TRAINS and Model Railroader (which I dropped my subscription to) and Classic
Trains (a tinplate and other toy train collector's mag which I never got, I
like scale stuff better) have a lot of cross traffic. You find ads for proto
videos in MR and you find ads for tinplate in TRAINS.
So I assume they're going for the collectible aspect of the RR hobby (china,
timetables, switchmans locks, hat badges, etc.) as well as the fan information
aspect (video, audio, books, timetables again, rosters, etc.) and the toy
aspect (Marx, Lionel, American Flyer and other tinplate) and the model aspect
(PFM, Shinohara, Tenshodo, and a bunch of brass manufacturers I can't recall).
Some definitions:
Tinplate: Toylike, not very scale trains in large gauges, made from about 1925
on through the early 60s. Typically run on S, O and O-27 gauge track. Called
tinplate because the car bodes are made of tinplate (soft steel sheet plated
with tin) which resisted rust and takes paint fairly well. Made in the US,
mostly. Connected by pressing tabs over behind slots. Originally fairly cheap.

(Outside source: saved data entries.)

theorem State.wordWritten_samePlant (s : State) (a : Nat) (full : Bool) (src tenant : Nat) :
    SamePlant s (State.wordWritten s a full src tenant) := by
  unfold State.wordWritten
  extract_lets u0 u1
  have hu0 : SamePlant s u0 := by
    dsimp only [u0]
    exact State.wbCancel_samePlant ..
  clear_value u0
  have hu1 : SamePlant s u1 := by
    dsimp only [u1]
    refine SamePlant.trans ?_ (State.corrected_samePlant ..)
    assumption
  clear_value u1
  split
  · refine SamePlant.mk ?_
    assumption
  · split
    · assumption
    · refine SamePlant.mk ?_
      assumption
    · refine SamePlant.trans ?_ (State.uncorrectable_samePlant ..)
      assumption

theorem State.storeAt_samePlant (s : State) (l : List (Nat × Byte)) : SamePlant s (State.storeAt s l) := by
  induction l generalizing s
  · unfold State.storeAt
    exact SamePlant.refl _
  · rename_i x r ih
    unfold State.storeAt
    exact ih ..

theorem State.writeBytes_samePlant (s : State) (g src tenant : Nat) (as : List Nat) (data : List Byte) :
    SamePlant s (State.writeBytes s g src tenant as data) := by
  unfold State.writeBytes
  extract_lets k0 k1 u0
  clear_value k0 k1
  have hu0 : SamePlant s u0 := by
    dsimp only [u0]
    refine SamePlant.each ?_ (fun t x => ?_)
    · exact SamePlant.refl _
    · exact State.wordWritten_samePlant ..
  clear_value u0
  refine SamePlant.trans ?_ (State.draw_samePlant ..)
  refine SamePlant.trans ?_ (State.storeAt_samePlant ..)
  assumption

theorem State.storeRecord_samePlant (s : State) (r : LoadRecord) : SamePlant s (State.storeRecord s r) := by
  unfold State.storeRecord
  extract_lets u0 k0 k1 k2
  clear_value k0 k1 k2
  have hu0 : SamePlant s u0 := by
    dsimp only [u0]
    exact State.modLoad_samePlant ..
  clear_value u0
  split
  · refine SamePlant.trans ?_ (State.modLoad_samePlant ..)
    refine SamePlant.trans ?_ (State.writeBytes_samePlant ..)
    assumption
  · refine SamePlant.trans ?_ (State.modLoad_samePlant ..)
    refine SamePlant.trans ?_ (State.writeBytes_samePlant ..)
    assumption

theorem State.keep_samePlantFst (s : State) (r : LoadRecord) : SamePlant s (State.keep s r).1 := by
  unfold State.keep
  split
  · extract_lets u0
    have hu0 : SamePlant s u0 := by
      dsimp only [u0]
      split
      · exact State.beginLoad_samePlant ..
      · exact SamePlant.refl _
    clear_value u0
    dsimp only
    refine SamePlant.trans ?_ (State.modLoad_samePlant ..)
    assumption
  · split
    · dsimp only
      exact SamePlant.refl _
    · split
      · dsimp only
        exact State.cnt_samePlant ..
      · dsimp only
        exact State.storeRecord_samePlant ..
  · split
    · dsimp only
      exact SamePlant.refl _
    · split
      · dsimp only
        exact State.cnt_samePlant ..
      · dsimp only
        exact State.storeRecord_samePlant ..
  · dsimp only
    exact State.modLoad_samePlant ..
  · dsimp only
    exact State.cnt_samePlant ..

theorem State.sendRecord_samePlant (s : State) (e : Nat) (r : LoadRecord) : SamePlant s (State.sendRecord s e r) := by
  unfold State.sendRecord
  split
  · exact State.cnt_samePlant ..
  · refine SamePlant.trans ?_ (State.modFab_samePlant ..)
    exact State.cnt_samePlant ..

theorem State.actRecord_samePlantFst (s : State) (r : LoadRecord) : SamePlant s (State.actRecord s r).1 := by
  unfold State.actRecord
  extract_lets k0
  clear_value k0
  split
  · exact State.keep_samePlantFst ..
  · split
    · dsimp only
      exact State.cnt_samePlant ..
    · dsimp only
      exact State.sendRecord_samePlant ..

theorem State.noteRecord_samePlant (s : State) (id number : Nat) : SamePlant s (State.noteRecord s id number) := by
  unfold State.noteRecord
  extract_lets k0
  clear_value k0
  exact State.modLoad_samePlant ..

theorem State.takeRecord_samePlantFst (s : State) (r : LoadRecord) : SamePlant s (State.takeRecord s r).1 := by
  unfold State.takeRecord
  extract_lets k0 k1
  clear_value k0
  have hk1 : SamePlant s k1.1 := by
    dsimp only [k1]
    exact State.actRecord_samePlantFst ..
  clear_value k1
  split
  · dsimp only
    exact State.cnt_samePlant ..
  · split
    · dsimp only
      exact SamePlant.refl _
    · split
      · dsimp only
        exact SamePlant.refl _
      · split
        · assumption
        · dsimp only
          refine SamePlant.trans ?_ (State.noteRecord_samePlant ..)
          assumption

theorem State.answerRecord_samePlant (s : State) (h : HeldRecord) (nack : Nat) :
    SamePlant s (State.answerRecord s h nack) := by
  unfold State.answerRecord
  split
  · exact State.recordAnswered_samePlant ..
  · exact State.respond_samePlant ..
  · exact State.send_samePlant ..

theorem State.serveRecord_samePlant (s : State) (h : HeldRecord) : SamePlant s (State.serveRecord s h) := by
  unfold State.serveRecord
  extract_lets k0
  have hk0 : SamePlant s k0.1 := by
    dsimp only [k0]
    split
    · split
      · exact State.keep_samePlantFst ..
      · dsimp only
        exact SamePlant.refl _
    · exact State.takeRecord_samePlantFst ..
  clear_value k0
  split
  · refine SamePlant.trans ?_ (State.answerRecord_samePlant ..)
    assumption
  · refine SamePlant.trans ?_ (State.answerRecord_samePlant ..)
    assumption
  · refine SamePlant.trans ?_ (State.modLoad_samePlant ..)
    assumption

theorem State.touchEntryWord_samePlant (s : State) (c i w src tenant : Nat) :
    SamePlant s (State.touchEntryWord s c i w src tenant) := by
  unfold State.touchEntryWord
  split
  · exact SamePlant.refl _
  · refine SamePlant.trans ?_ (State.modCluster_samePlant ..)
    extract_lets u0
    have hu0 : SamePlant s u0 := by
      dsimp only [u0]
      exact State.cnt_samePlant ..
    clear_value u0
    refine SamePlant.mk ?_
    assumption
  · refine SamePlant.trans ?_ (State.tickFault_samePlant ..)
    refine SamePlant.trans ?_ (State.violate_samePlant ..)
    exact State.cnt_samePlant ..

theorem State.touchEntry_samePlant (s : State) (c i src tenant : Nat) :
    SamePlant s (State.touchEntry s c i src tenant) := by
  unfold State.touchEntry
  refine SamePlant.trans ?_ (State.touchEntryWord_samePlant ..)
  exact State.touchEntryWord_samePlant ..

theorem State.served_samePlant (s : State) (port : Nat) (h : RHead) (b : Access) (status : Nat) (data : List Byte) :
    SamePlant s (State.served s port h b status data) := by
  unfold State.served
  split
  · exact SamePlant.refl _
  · exact State.respond_samePlant ..

theorem State.meetEntry_samePlantFst (s : State) (c i port : Nat) (h : RHead) (b : Access) :
    SamePlant s (State.meetEntry s c i port h b).1 := by
  unfold State.meetEntry
  extract_lets u0
  have hu0 : SamePlant s u0 := by
    dsimp only [u0]
    exact State.touchEntry_samePlant ..
  clear_value u0
  split
  · dsimp only
    refine SamePlant.trans ?_ (State.served_samePlant ..)
    assumption
  · dsimp only
    assumption

theorem State.touch_samePlant (s : State) (a src tenant : Nat) : SamePlant s (State.touch s a src tenant) := by
  unfold State.touch
  split
  · exact SamePlant.refl _
  · exact State.corrected_samePlant ..
  · exact State.uncorrectable_samePlant ..

theorem State.afterRead_samePlant (s : State) (g src tenant : Nat) (as : List Nat) :
    SamePlant s (State.afterRead s g src tenant as) := by
  unfold State.afterRead
  refine SamePlant.trans ?_ (State.draw_samePlant ..)
  refine SamePlant.each ?_ (fun t x => ?_)
  · exact SamePlant.refl _
  · exact State.touch_samePlant ..

theorem State.access_samePlant (s : State) (port : Nat) (h : RHead) (b : Access) (data : List Byte) (rd wr : List
    Nat) (loc : Bool) :
    SamePlant s (State.access s port h b data rd wr loc) := by
  unfold State.access
  extract_lets k0 k1 k2
  clear_value k0 k1 k2
  split
  · refine SamePlant.trans ?_ (State.served_samePlant ..)
    exact State.afterRead_samePlant ..
  · refine SamePlant.trans ?_ (State.served_samePlant ..)
    exact State.writeBytes_samePlant ..
  · refine SamePlant.trans ?_ (State.served_samePlant ..)
    refine SamePlant.trans ?_ (State.writeBytes_samePlant ..)
    exact State.afterRead_samePlant ..

theorem State.serveMemory_samePlant (s : State) (port : Nat) (h : RHead) (b : Access) (data : List Byte) :
    SamePlant s (State.serveMemory s port h b data) := by
  unfold State.serveMemory
  extract_lets k0 k1 k2 k3 k4 k5 k6
  clear_value k0 k1 k2 k3 k5 k6
  have hk4 : SamePlant s k4.1 := by
    dsimp only [k4]
    split
    · exact State.meetEntry_samePlantFst ..
    · dsimp only
      exact SamePlant.refl _
  clear_value k4
  split
  · split
    · assumption
    · split
      · exact State.refuseAccess_samePlant ..
      · split
        · refine SamePlant.trans ?_ (State.refuseAccess_samePlant ..)
          assumption
        · refine SamePlant.trans ?_ (State.access_samePlant ..)
          assumption
  · split
    · exact State.refuseAccess_samePlant ..
    · split
      · exact State.refuseAccess_samePlant ..
      · exact State.access_samePlant ..

theorem State.startKind3_samePlant (s : State) (port : Nat) (h : RHead) (b : Access) (data : List Byte) :
    SamePlant s (State.startKind3 s port h b data) := by
  unfold State.startKind3
  extract_lets k0
  clear_value k0
  refine SamePlant.trans ?_ (State.walk_samePlant ..)
  exact State.modHost_samePlant ..

theorem State.applyAtomic_samePlant (s : State) (a : HeldAtomic) : SamePlant s (State.applyAtomic s a) := by
  unfold State.applyAtomic
  split
  · exact State.serveMemory_samePlant ..
  · split
    · exact State.refuseAccess_samePlant ..
    · split
      · exact State.modFab_samePlant ..
      · exact State.startKind3_samePlant ..

theorem State.takeAtomic_samePlant (s : State) (a : HeldAtomic) : SamePlant s (State.takeAtomic s a) := by
  unfold State.takeAtomic
  split
  · exact State.applyAtomic_samePlant ..
  · split
    · exact State.modFab_samePlant ..
    · exact State.cnt_samePlant ..

theorem State.serve_samePlant (s : State) (port : Nat) (h : RHead) (b : Access) (data : List Byte) :
    SamePlant s (State.serve s port h b data) := by
  unfold State.serve
  extract_lets k0
  clear_value k0
  split
  · exact State.refuseAccess_samePlant ..
  · split
    · exact State.refuseAccess_samePlant ..
    · split
      · split
        · exact State.refuseAccess_samePlant ..
        · split
          · exact State.serveRecord_samePlant ..
          · exact State.refuseAccess_samePlant ..
      · split
        · exact State.refuseAccess_samePlant ..
        · split
          · exact State.refuseAccess_samePlant ..
          · split
            · split
              · exact State.refuseAccess_samePlant ..
              · split
                · exact State.refuseAccess_samePlant ..
                · split
                  · exact State.takeAtomic_samePlant ..
                  · exact State.startKind3_samePlant ..
            · split
              · exact State.takeAtomic_samePlant ..
              · exact State.serveMemory_samePlant ..

theorem State.sendRequest_samePlant (s : State) (r : Request) (entry : Nat) :
    SamePlant s (State.sendRequest s r entry) := by
  unfold State.sendRequest
  extract_lets k0 k1 k2 k3 k4 k5 u0
  clear_value k0 k1 k2 k3 k4 k5
  have hu0 : SamePlant s u0 := by
    dsimp only [u0]
    exact State.modFab_samePlant ..
  clear_value u0
  split
  · refine SamePlant.trans ?_ (State.tagOff_samePlant ..)
    assumption
  · split
    · refine SamePlant.trans ?_ (State.selfNack_samePlant ..)
      assumption
    · split
      · refine SamePlant.trans ?_ (State.enqueue_samePlant ..)
        assumption
      · split
        · split
          · refine SamePlant.trans ?_ (State.modFab_samePlant ..)
            assumption
          · refine SamePlant.trans ?_ (State.serve_samePlant ..)
            assumption
        · extract_lets k6
          have hk6 : SamePlant s k6.1 := by
            dsimp only [k6]
            refine SamePlant.trans ?_ (State.forward_samePlantFst ..)
            assumption
          clear_value k6
          split
          · assumption
          · refine SamePlant.trans ?_ (State.selfNack_samePlant ..)
            assumption

theorem State.sendAll_samePlant (s : State) (l : List Request) : SamePlant s (State.sendAll s l) := by
  induction l generalizing s
  · unfold State.sendAll
    exact SamePlant.refl _
  · rename_i x r ih
    unfold State.sendAll
    refine SamePlant.trans ?_ (ih ..)
    split
    · exact State.modFab_samePlant ..
    · exact State.sendRequest_samePlant ..

theorem State.pumpN_samePlant (s : State) (n : Nat) : SamePlant s (State.pumpN s n) := by
  induction n generalizing s
  · unfold State.pumpN
    exact SamePlant.refl _
  · rename_i n ih
    unfold State.pumpN
    extract_lets k0 u0
    clear_value k0
    have hu0 : SamePlant s u0 := by
      dsimp only [u0]
      refine SamePlant.each ?_ (fun t x => ?_)
      · exact State.modFab_samePlant ..
      · exact State.deliver_samePlant ..
    clear_value u0
    split
    · exact SamePlant.refl _
    · refine SamePlant.trans ?_ (ih ..)
      refine SamePlant.trans ?_ (State.sendAll_samePlant ..)
      refine SamePlant.trans ?_ (State.modFab_samePlant ..)
      assumption

theorem State.pump_samePlant (s : State) : SamePlant s (State.pump s) := by
  unfold State.pump
  extract_lets u0
  have hu0 : SamePlant s u0 := by
    dsimp only [u0]
    exact State.reroute_samePlant ..
  clear_value u0
  refine SamePlant.trans ?_ (State.pumpN_samePlant ..)
  assumption

theorem State.setBusy_samePlant (s : State) (c : Nat) (b : Bool) : SamePlant s (State.setBusy s c b) := by
  unfold State.setBusy
  exact State.modCluster_samePlant ..

theorem State.sendVote_samePlant (s : State) (p : Nat) (v : Vote) : SamePlant s (State.sendVote s p v) := by
  unfold State.sendVote
  exact State.sendOn_samePlant ..

theorem State.sendHalt_samePlant (s : State) : SamePlant s (State.sendHalt s) := by
  unfold State.sendHalt
  exact State.sendVote_samePlant ..

theorem State.haltNote_samePlant (s old : State) : SamePlant s (State.haltNote s old) := by
  unfold State.haltNote
  extract_lets u0
  have hu0 : SamePlant s u0 := by
    dsimp only [u0]
    exact State.modTick_samePlant ..
  clear_value u0
  split
  · refine SamePlant.trans ?_ (State.sendHalt_samePlant ..)
    assumption
  · assumption

theorem State.breakHalt_samePlant (s : State) (c g : Nat) (x : Group) : SamePlant s (State.breakHalt s c g x) := by
  unfold State.breakHalt
  split
  · exact State.setBusy_samePlant ..
  · exact State.haltNote_samePlant ..

theorem State.faultHere_samePlant (s : State) (c g code : Nat) (x : Group) :
    SamePlant s (State.faultHere s c g code x) := by
  unfold State.faultHere
  exact State.threadFault_samePlant ..

theorem State.fetchTouch_samePlant (s : State) (c : Nat) (x : Group) : SamePlant s (State.fetchTouch s c x) := by
  unfold State.fetchTouch
  refine SamePlant.each ?_ (fun t x => ?_)
  · exact State.touchEntry_samePlant ..
  · exact State.touch_samePlant ..

theorem State.afterIssue_samePlant (s : State) (c g : Nat) : SamePlant s (State.afterIssue s c g) := by
  unfold State.afterIssue
  refine SamePlant.trans ?_ (State.schedule_samePlant ..)
  exact State.modGroup_samePlant ..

Good examples, especially rare sets, are now astronomical, although some sets
had multi year runs (into the hundreds of thousands) and are still very
reasonable. People operate tinplate empires, as well as collect.Most people run
the stuff as is. As in most collectible hobbies, original is better than
restored
Brass: Expensive, fragile, very scale models usually in smaller gauges (HO, O
and recently N) made in the Far East (Japan, then Korea and Taiwan as Japanese
labor costs went up. Made of brass shape stock, stampings, and lost wax
castings, connected by solder (often using a multitude of solders that melt at
progressively lower temperatures so that previous assembly steps don't come
apart as more stuff is soldered on) Originally expensive. Now even worse,
especially popular stuff that had limited runs. Some runs are as small as 200
pieces. People operate Brass, usually after replacing or at least tuning the
(typically shoddy) mechanism. Brass is almost always painted by the owner as
shiny brass locomotives are not very realistic. Good paint can fetch more than
unpainted, by a lot. Did I say this stuff was expensive yet? At a time when a
plastic HO loco was going for 10 bucks, a brass steamer, new, would go for 150.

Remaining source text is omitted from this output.